Genetic Differentiation

Multiple methods were used to infer tiger genetic clusters. A phylogenetic network was constructed in the program SplitsTree464. A NeighborNet network was computed based on p-distance generated from the input data in the form of fasta sequences. A maximum likelihood based approach implemented in the program Admixture65 was used to identify the number of population clusters supported by the data. The program was run with 10-fold cross-validation for K values ranging from 1 to 6. The best K was inferred based on the value of K that had the least cross-validation error. For a more visual interpretation of population structure, a principal components analysis (PCA) was performed using an R package66. Additionally, a network-based approach was also used to infer hierarchical clustering as implemented in NetStruct67. The program constructs a network by connecting individuals above a genetic similarity threshold. This is followed by community detection to identify groups of individuals much more closely related to each other than to those in other groups – a process analogous to detecting genetic clusters. Based on the observed range of genetic distance, the network was plotted at multiple thresholds, followed by community detection using a fast-greedy algorithm. A permutation test was done to test the significance of the observed network.

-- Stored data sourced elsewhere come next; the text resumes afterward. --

-- ==== Sys2Proof/Tests/Slice0.lean ====
section
/-! SUPPORT. Tests: terms that the well-formedness check refuses, words decoded as the rules' examples give them,
one step of each instruction with the values of the rules' examples, and a concrete witness for the hypotheses of
each obligation that has some. -/

namespace Sys2Proof.Tests

open Sys2Proof.Machine

/-! ## Helpers -/

/-- The reset state with the pc, some registers and a handler address set. -/
def startAt (pc : Word) (regs : List (Reg × Word)) : State :=
  regs.foldl (fun s p => writeReg s p.1 p.2) { State.reset with pc := pc, mtvec := 0x20000400#32 }

/-- The same with bytes in memory. -/
def withBytes (s : State) (a : Nat) (bs : List Byte) : State := { s with mem := Memory.writeBytes s.mem a bs }

/-- The next state, if there is one. -/
def after (o : Host.Outcome State Fault Refusal) : Option State :=
  match o with
  | .next t => some t
  | .fault _ => none
  | .refused _ => none

/-- A register after an instruction. -/
def regAfter (i : Instr) (s : State) (r : Reg) : Option Word := (after (exec i s)).map fun t => readReg t r

/-- The pc after an instruction. -/
def pcAfter (i : Instr) (s : State) : Option Word := (after (exec i s)).map State.pc

/-- Some bytes after an instruction. -/
def bytesAfter (i : Instr) (s : State) (a n : Nat) : Option (List Byte) :=
  (after (exec i s)).map fun t => Memory.readBytes t.mem a n

/-- Cause, saved pc and pc after an instruction. -/
def trapAfter (i : Instr) (s : State) : Option (Bool × BitVec 10 × Word × Word) :=
  (after (exec i s)).map fun t => (t.mcauseInterrupt, t.mcauseCode, t.mepc, t.pc)

/-! ## Ill-formed terms, one for each check -/

theorem test_wf_refuses_jal : Instr.wf (.jal 1#5 3#21) = false := by decide
theorem test_wf_refuses_beq : Instr.wf (.beq 1#5 2#5 3#13) = false := by decide
theorem test_wf_refuses_bne : Instr.wf (.bne 1#5 2#5 1#13) = false := by decide
theorem test_wf_refuses_blt : Instr.wf (.blt 1#5 2#5 5#13) = false := by decide
theorem test_wf_refuses_bge : Instr.wf (.bge 1#5 2#5 7#13) = false := by decide
theorem test_wf_refuses_bltu : Instr.wf (.bltu 1#5 2#5 9#13) = false := by decide
theorem test_wf_refuses_bgeu : Instr.wf (.bgeu 1#5 2#5 11#13) = false := by decide
theorem test_wf_refuses_cAddi4spn_zero : Instr.wf (.cAddi4spn 0#3 0#10) = false := by decide
theorem test_wf_refuses_cAddi4spn_scale : Instr.wf (.cAddi4spn 0#3 6#10) = false := by decide
theorem test_wf_refuses_cLw : Instr.wf (.cLw 0#3 1#3 2#7) = false := by decide
theorem test_wf_refuses_cSw : Instr.wf (.cSw 0#3 1#3 1#7) = false := by decide
theorem test_wf_refuses_cAddi : Instr.wf (.cAddi 0#5 1#6) = false := by decide
theorem test_wf_refuses_cJal : Instr.wf (.cJal 1#12) = false := by decide
theorem test_wf_refuses_cAddi16sp_zero : Instr.wf (.cAddi16sp 0#10) = false := by decide
theorem test_wf_refuses_cAddi16sp_scale : Instr.wf (.cAddi16sp 8#10) = false := by decide
theorem test_wf_refuses_cLui_zero : Instr.wf (.cLui 1#5 0#18) = false := by decide
theorem test_wf_refuses_cLui_scale : Instr.wf (.cLui 1#5 0x800#18) = false := by decide
theorem test_wf_refuses_cLui_sp : Instr.wf (.cLui 2#5 0x1000#18) = false := by decide
theorem test_wf_refuses_cJ : Instr.wf (.cJ 1#12) = false := by decide
theorem test_wf_refuses_cBeqz : Instr.wf (.cBeqz 0#3 1#9) = false := by decide
theorem test_wf_refuses_cBnez : Instr.wf (.cBnez 0#3 3#9) = false := by decide
theorem test_wf_refuses_cLwsp_scale : Instr.wf (.cLwsp 1#5 2#8) = false := by decide
theorem test_wf_refuses_cLwsp_x0 : Instr.wf (.cLwsp 0#5 4#8) = false := by decide
theorem test_wf_refuses_cJr : Instr.wf (.cJr 0#5) = false := by decide
theorem test_wf_refuses_cMv : Instr.wf (.cMv 1#5 0#5) = false := by decide
theorem test_wf_refuses_cJalr : Instr.wf (.cJalr 0#5) = false := by decide
theorem test_wf_refuses_cAdd : Instr.wf (.cAdd 1#5 0#5) = false := by decide
theorem test_wf_refuses_cSwsp : Instr.wf (.cSwsp 1#5 2#8) = false := by decide

/-! ## Words decoded: each line is an example of the rule of its instruction (spec/40 to 45) or is assembled from
the fields the rule gives -/

theorem test_decode_lui : decode (.full 0x12345537#32) = .ok (.lui 10#5 0x12345#20) := by decide
theorem test_decode_auipc : decode (.full 0x00001597#32) = .ok (.auipc 11#5 1#20) := by decide
theorem test_decode_jal : decode (.full 0x001000EF#32) = .ok (.jal 1#5 2048#21) := by decide
theorem test_decode_jalr : decode (.full 0x004500E7#32) = .ok (.jalr 1#5 10#5 4#12) := by decide
theorem test_decode_beq : decode (.full 0x00B50863#32) = .ok (.beq 10#5 11#5 16#13) := by decide
theorem test_decode_bne : decode (.full 0xFEB51CE3#32) = .ok (.bne 10#5 11#5 (-8#13)) := by decide
theorem test_decode_blt : decode (.full 0x7EB54FE3#32) = .ok (.blt 10#5 11#5 4094#13) := by decide
theorem test_decode_bge : decode (.full 0x80B55063#32) = .ok (.bge 10#5 11#5 (-4096#13)) := by decide
theorem test_decode_bltu : decode (.full 0x00B56463#32) = .ok (.bltu 10#5 11#5 8#13) := by decide
theorem test_decode_bgeu : decode (.full 0x00B57463#32) = .ok (.bgeu 10#5 11#5 8#13) := by decide
theorem test_decode_lb : decode (.full 0xFFF58503#32) = .ok (.lb 10#5 11#5 (-1#12)) := by decide
theorem test_decode_lh : decode (.full 0x00259503#32) = .ok (.lh 10#5 11#5 2#12) := by decide
theorem test_decode_lw : decode (.full 0x00812503#32) = .ok (.lw 10#5 2#5 8#12) := by decide
theorem test_decode_lbu : decode (.full 0x0005C503#32) = .ok (.lbu 10#5 11#5 0#12) := by decide
theorem test_decode_lhu : decode (.full 0x7FE5D503#32) = .ok (.lhu 10#5 11#5 2046#12) := by decide
theorem test_decode_sb : decode (.full 0xFEA58FA3#32) = .ok (.sb 10#5 11#5 (-1#12)) := by decide
theorem test_decode_sh : decode (.full 0x00A59123#32) = .ok (.sh 10#5 11#5 2#12) := by decide
theorem test_decode_sw : decode (.full 0x00A12423#32) = .ok (.sw 10#5 2#5 8#12) := by decide
theorem test_decode_addi : decode (.full 0xFFF58513#32) = .ok (.addi 10#5 11#5 (-1#12)) := by decide
theorem test_decode_slti : decode (.full 0xFFB5A513#32) = .ok (.slti 10#5 11#5 (-5#12)) := by decide
theorem test_decode_sltiu : decode (.full 0x0015B513#32) = .ok (.sltiu 10#5 11#5 1#12) := by decide
theorem test_decode_xori : decode (.full 0xFFF5C513#32) = .ok (.xori 10#5 11#5 (-1#12)) := by decide
theorem test_decode_ori : decode (.full 0x7F05E513#32) = .ok (.ori 10#5 11#5 0x7F0#12) := by decide
theorem test_decode_andi : decode (.full 0x0FF5F513#32) = .ok (.andi 10#5 11#5 0xFF#12) := by decide
theorem test_decode_slli : decode (.full 0x01F59513#32) = .ok (.slli 10#5 11#5 31#5) := by decide
theorem test_decode_srli : decode (.full 0x0045D513#32) = .ok (.srli 10#5 11#5 4#5) := by decide
theorem test_decode_srai : decode (.full 0x4045D513#32) = .ok (.srai 10#5 11#5 4#5) := by decide
theorem test_decode_add : decode (.full 0x00C58533#32) = .ok (.add 10#5 11#5 12#5) := by decide
theorem test_decode_sub : decode (.full 0x40C58533#32) = .ok (.sub 10#5 11#5 12#5) := by decide
theorem test_decode_sll : decode (.full 0x00C59533#32) = .ok (.sll 10#5 11#5 12#5) := by decide
theorem test_decode_slt : decode (.full 0x00C5A533#32) = .ok (.slt 10#5 11#5 12#5) := by decide
theorem test_decode_sltu : decode (.full 0x00C5B533#32) = .ok (.sltu 10#5 11#5 12#5) := by decide
theorem test_decode_xor : decode (.full 0x00C5C533#32) = .ok (.xor 10#5 11#5 12#5) := by decide
theorem test_decode_srl : decode (.full 0x00C5D533#32) = .ok (.srl 10#5 11#5 12#5) := by decide
theorem test_decode_sra : decode (.full 0x40C5D533#32) = .ok (.sra 10#5 11#5 12#5) := by decide
theorem test_decode_or : decode (.full 0x00C5E533#32) = .ok (.or 10#5 11#5 12#5) := by decide
theorem test_decode_and : decode (.full 0x00C5F533#32) = .ok (.and 10#5 11#5 12#5) := by decide
theorem test_decode_fence : decode (.full 0x0310000F#32) = .ok (.fence 0#4 3#4 1#4 0#5 0#5) := by decide
theorem test_decode_fenceI : decode (.full 0x0000100F#32) = .ok (.fenceI 0#12 0#5 0#5) := by decide
theorem test_decode_ecall : decode (.full 0x00000073#32) = .ok .ecall := by decide
theorem test_decode_ebreak : decode (.full 0x00100073#32) = .ok .ebreak := by decide
theorem test_decode_csrrw : decode (.full 0x34059573#32) = .ok (.csrrw 10#5 11#5 0x340#12) := by decide
theorem test_decode_csrrs : decode (.full 0x30002573#32) = .ok (.csrrs 10#5 0#5 0x300#12) := by decide
theorem test_decode_csrrc : decode (.full 0x3045B073#32) = .ok (.csrrc 0#5 11#5 0x304#12) := by decide
theorem test_decode_csrrwi : decode (.full 0x3051D073#32) = .ok (.csrrwi 0#5 3#5 0x305#12) := by decide
theorem test_decode_csrrsi : decode (.full 0x34546573#32) = .ok (.csrrsi 10#5 8#5 0x345#12) := by decide
theorem test_decode_csrrci : decode (.full 0x30047073#32) = .ok (.csrrci 0#5 8#5 0x300#12) := by decide
theorem test_decode_mret : decode (.full 0x30200073#32) = .ok .mret := by decide
theorem test_decode_wfi : decode (.full 0x10500073#32) = .ok .wfi := by decide
theorem test_decode_dret : decode (.full 0x7B200073#32) = .ok .dret := by decide
theorem test_decode_mul : decode (.full 0x02C58533#32) = .ok (.mul 10#5 11#5 12#5) := by decide
theorem test_decode_mulh : decode (.full 0x02C59533#32) = .ok (.mulh 10#5 11#5 12#5) := by decide
theorem test_decode_mulhsu : decode (.full 0x02C5A533#32) = .ok (.mulhsu 10#5 11#5 12#5) := by decide
theorem test_decode_mulhu : decode (.full 0x02C5B533#32) = .ok (.mulhu 10#5 11#5 12#5) := by decide
theorem test_decode_div : decode (.full 0x02C5C533#32) = .ok (.div 10#5 11#5 12#5) := by decide
theorem test_decode_divu : decode (.full 0x02C5D533#32) = .ok (.divu 10#5 11#5 12#5) := by decide
theorem test_decode_rem : decode (.full 0x02C5E533#32) = .ok (.rem 10#5 11#5 12#5) := by decide
theorem test_decode_remu : decode (.full 0x02C5F533#32) = .ok (.remu 10#5 11#5 12#5) := by decide
theorem test_decode_cIllegal : decode (.half 0x0000#16) = .ok .cIllegal := by decide
theorem test_decode_cAddi4spn : decode (.half 0x1FE0#16) = .ok (.cAddi4spn 0#3 1020#10) := by decide
theorem test_decode_cLw : decode (.half 0x5CE0#16) = .ok (.cLw 0#3 1#3 124#7) := by decide
theorem test_decode_cSw : decode (.half 0xC1C8#16) = .ok (.cSw 2#3 3#3 4#7) := by decide
theorem test_decode_cNop : decode (.half 0x0001#16) = .ok (.cNop 0#6) := by decide
theorem test_decode_cAddi : decode (.half 0x157D#16) = .ok (.cAddi 10#5 (-1#6)) := by decide
theorem test_decode_cJal : decode (.half 0x2FFD#16) = .ok (.cJal 2046#12) := by decide
theorem test_decode_cLi : decode (.half 0x5501#16) = .ok (.cLi 10#5 (-32#6)) := by decide
theorem test_decode_cAddi16sp : decode (.half 0x7101#16) = .ok (.cAddi16sp (-512#10)) := by decide
theorem test_decode_cLui : decode (.half 0x657D#16) = .ok (.cLui 10#5 0x1F000#18) := by decide
theorem test_decode_cSrli : decode (.half 0x817D#16) = .ok (.cSrli 2#3 31#5) := by decide
theorem test_decode_cSrai : decode (.half 0x8511#16) = .ok (.cSrai 2#3 4#5) := by decide
theorem test_decode_cAndi : decode (.half 0x997D#16) = .ok (.cAndi 2#3 (-1#6)) := by decide
theorem test_decode_cSub : decode (.half 0x8D0D#16) = .ok (.cSub 2#3 3#3) := by decide
theorem test_decode_cXor : decode (.half 0x8D2D#16) = .ok (.cXor 2#3 3#3) := by decide
theorem test_decode_cOr : decode (.half 0x8D4D#16) = .ok (.cOr 2#3 3#3) := by decide
theorem test_decode_cAnd : decode (.half 0x8D6D#16) = .ok (.cAnd 2#3 3#3) := by decide
theorem test_decode_cJ : decode (.half 0xBFFD#16) = .ok (.cJ (-2#12)) := by decide
theorem test_decode_cBeqz : decode (.half 0xD101#16) = .ok (.cBeqz 2#3 (-256#9)) := by decide
theorem test_decode_cBnez : decode (.half 0xFCF5#16) = .ok (.cBnez 1#3 (-4#9)) := by decide
theorem test_decode_cSlli : decode (.half 0x0FFE#16) = .ok (.cSlli 31#5 31#5) := by decide
theorem test_decode_cLwsp : decode (.half 0x50FE#16) = .ok (.cLwsp 1#5 252#8) := by decide
theorem test_decode_cJr : decode (.half 0x8082#16) = .ok (.cJr 1#5) := by decide
theorem test_decode_cMv : decode (.half 0x852E#16) = .ok (.cMv 10#5 11#5) := by decide
theorem test_decode_cEbreak : decode (.half 0x9002#16) = .ok .cEbreak := by decide
theorem test_decode_cJalr : decode (.half 0x9502#16) = .ok (.cJalr 10#5) := by decide
theorem test_decode_cAdd : decode (.half 0x952E#16) = .ok (.cAdd 10#5 11#5) := by decide
theorem test_decode_cSwsp : decode (.half 0xC422#16) = .ok (.cSwsp 8#5 8#8) := by decide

Pair-wise FST was calculated between clusters using the Weir and Cockerham estimator in Arlequin68. Summary statistics, including heterozygosity (He) values and theta (H), were computed in Arlequin68. Pair-wise relatedness (p^) and individual inbreeding coefficients (f) were estimated in Plink69. AMOVA68 was used to test for hierarchical structure. Theta (H) was estimated as a proxy for effective size (Ne) of each genetic cluster.

Isolation by Distance

A Mantel test was performed to check for isolation by distance in R66. Genetic (DPS = 1− proportion of shared alleles) and geographic distance were calculated for all pairs of individuals. To test for significance of the observed Mantel’s R a randomization was done with 999 replicates. A Mantel’s correlogram (package vegan) was used to identify the distance classes at which the correlation was significant.

Distribution of Genetic Diversity between Clusters

To see how genetic diversity is distributed across the populations, private allele richness was estimated for each cluster, as well as for combinations of clusters. Since diversity measures can be influenced by sample size, these were standardized across clusters using rarefaction. Private allele richness was estimated for each standardized sample size using the program ADZE70 and plotted. To visualize sharing of diversity, the results were plotted as a Venn diagram by calculating the proportion for total diversity in each (or combination of) cluster(s).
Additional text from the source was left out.